[Aim of the task]: Scan the records below for the line containing "descriptor (Q42). -/" and the line containing "state : YbState := .off". Copy both, plus every line between, exactly.

---------- Records for processing

-- ==== Sys2Proof/Machine/State/Yebor.lean ====
section
/-! DEFINITION. The state of the Yebor bus engine and its guardian (chapter 13). The default of a field is its value at `State.reset`. -/
namespace Sys2Proof.Machine

/-- Record 0x0D40 YB_CLUSTER (Table 13.11). -/
structure YbCluster where
  enabled : Bool := false
  node : Nat := 0
  channels : Nat := 3
  sync : Bool := false
  coldstart : Bool := false
  cycleTicks : Nat := 40
  staticSlots : Nat := 1
  slotUs : Nat := 16
  minislots : Nat := 64
  action : Nat := 2
  minSync : Nat := 1
  windowNs : Nat := 1500
  offsetLimit : Nat := 2000
  rateLimit : Nat := 200
  syncLoss : Nat := 4
  claimSlots : Nat := 0
  claimBuffer : Nat := 0
  claimRelease : Nat := 64
  dynQueues : Nat := 0
  ringLog2 : Nat := 0
deriving DecidableEq, Repr

/-- A static slot of record 0x0D41 YB_SLOT (Table 13.12). -/
structure YbSlot where
  slot : Nat
  owner : Nat
  channels : Nat
  sync : Bool
  length : Nat
  txBuffer : Nat
  rxBuffer : Nat
deriving DecidableEq, Repr

/-- A minislot of record 0x0D42 YB_DYNAMIC (Table 13.13). -/
structure YbDynamic where
  minislot : Nat
  owner : Nat
  route : Nat
deriving DecidableEq, Repr

/-- The records of chapter 13. -/
structure YbCfg where
  cluster : YbCluster := {}
  slots : List YbSlot := []
  dynamic : List YbDynamic := []
deriving DecidableEq, Repr

/-- Node states; codes of Table 13.7. -/
inductive YbState where
  | off | listen | coldstart | integrating | normal | passive
deriving DecidableEq, Repr

def YbState.code : YbState → Nat
  | .off => 0 | .listen => 1 | .coldstart => 2 | .integrating => 3 | .normal => 4 | .passive => 5

/-- The engine follows the cycle. -/
def YbState.timed : YbState → Bool
  | .off | .listen => false
  | _ => true

/-- A valid copy of the frame of the present slot: header fields, payload, deviation in ns and stamp. -/
structure YbCopy where
  flags : Nat
  slot : Nat
  cycle : Nat
  node : Nat
  data : Bytes
  deviation : Int
  stamp : Nat
deriving DecidableEq, Repr

/-- A startup frame heard in LISTEN: node, slot, cycle and stamp. -/
structure YbTentative where
  node : Nat
  slot : Nat
  cycle : Nat
  stamp : Nat
deriving DecidableEq, Repr

/-- A receive buffer (Table 13.9). -/
structure YbRx where
  status : Nat := 0
  cycle : Nat := 0
  node : Nat := 0
  length : Nat := 0
  missed : Nat := 0
  stamp : Nat := 0
  data : Bytes := []
deriving DecidableEq, Repr

/-- A transmit entry of the dynamic segment: its slot (Q40) or descriptor (Q42). -/
structure YbEntry where
  minislot : Nat
  channels : Nat
  data : Bytes
  parser : Bool
  index : Nat
deriving DecidableEq, Repr

structure Yebor where
  state : YbState := .off
  /-- The listen timeout's last start, hub ns. -/
  timeoutAt : Nat := 0
  tentative : Option YbTentative := none
  counter : Nat := 0
  /-- Cycles since leaving LISTEN. -/
  cycles : Nat := 0
  /-- Complete cycles in COLDSTART or INTEGRATING; a valid frame of another node came in COLDSTART. -/
  inState : Nat := 0
  heard : Bool := false
  /-- Consecutive clean cycles, cycles with too few sync frames, and guardian disagreements. -/
  cleanRun : Nat := 0
  lossRun : Nat := 0
  disagreeRun : Nat := 0
  offset : Int := 0
  rate : Int := 0
  /-- Sync nodes of the last idle time and their number. -/
  syncNodes : Nat := 0
  syncUsed : Nat := 0
  /-- Deviations (node, ns) of this cycle and of the previous one; the own sync frame was sent in this cycle. -/
  dev : List (Nat × Int) := []
  prevDev : List (Nat × Int) := []
  startAt : Nat := 0
  startTb0 : Nat := 0
  tb4Base : Nat := 0
  violations : Vector Nat 2 := Vector.replicate 2 0
  errors : Vector Nat 2 := Vector.replicate 2 0
  blocks : Nat := 0
  collisions : Nat := 0
  /-- Collisions since leaving OFF. -/
  collisionsNow : Nat := 0
  aborts : Nat := 0
  integrations : Nat := 0
  passives : Nat := 0
  mismatches : Nat := 0
  differ : Nat := 0
  agree : Bool := false
  /-- The guardian's copy of the records holds its CRC. -/
  tableOk : Bool := true
  /-- Drivers enabled in this cycle so far, and in the last one. -/
  driven : Bool := false
  drivenLast : Bool := false
  /-- The role of the last cycle start lets the module send (R349). -/
  roleOk : Bool := true
  txValid : Nat := 0
  /-- TX_BUFFER and DYN_TX_SLOTS, and DYN_RX_SLOTS, by offset in block 17. -/
  tx : Mem := []
  rx : Mem := []
  buffers : Vector YbRx 128 := Vector.replicate 128 {}
  /-- Latched transmit data: slot, NULL, payload. -/
  latches : List (Nat × Bool × Bytes) := []
  /-- Copies of the present slot's frame on channels A and B. -/
  copies : Vector (Option YbCopy) 2 := Vector.replicate 2 none
  /-- The minislot that runs. -/
  minislot : Option Nat := none
  queue : List YbEntry := []
  /-- Minislots in which the module sent in this cycle. -/
  sent : List Nat := []
  /-- Slots held by a claim (slot, node), and claims of this cycle that win at the next (slot, node). -/
  held : List (Nat × Nat) := []
  won : List (Nat × Nat) := []
  /-- Claimable slots with activity in this cycle, and those named by a claim frame. -/
  busy : List Nat := []
  named : List Nat := []
  /-- Consecutive empty cycles of each claimable slot, and cycles without a valid frame of each holder. -/
  empty : List (Nat × Nat) := []
  silent : List (Nat × Nat) := []
  /-- Complete cycles of observation since entry to NORMAL. -/
  observed : Nat := 0
  /-- The slot held by each own claim (0 none), and the own claim under way (index, slot, conflict found). -/
  claims : Vector Nat 4 := Vector.replicate 4 0
  claiming : Option (Nat × Nat × Bool) := none
deriving DecidableEq, Repr

end Sys2Proof.Machine
end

--------------------

[Answer below]:
/-- A transmit entry of the dynamic segment: its slot (Q40) or descriptor (Q42). -/
structure YbEntry where
  minislot : Nat
  channels : Nat
  data : Bytes
  parser : Bool
  index : Nat
deriving DecidableEq, Repr

structure Yebor where
  state : YbState := .off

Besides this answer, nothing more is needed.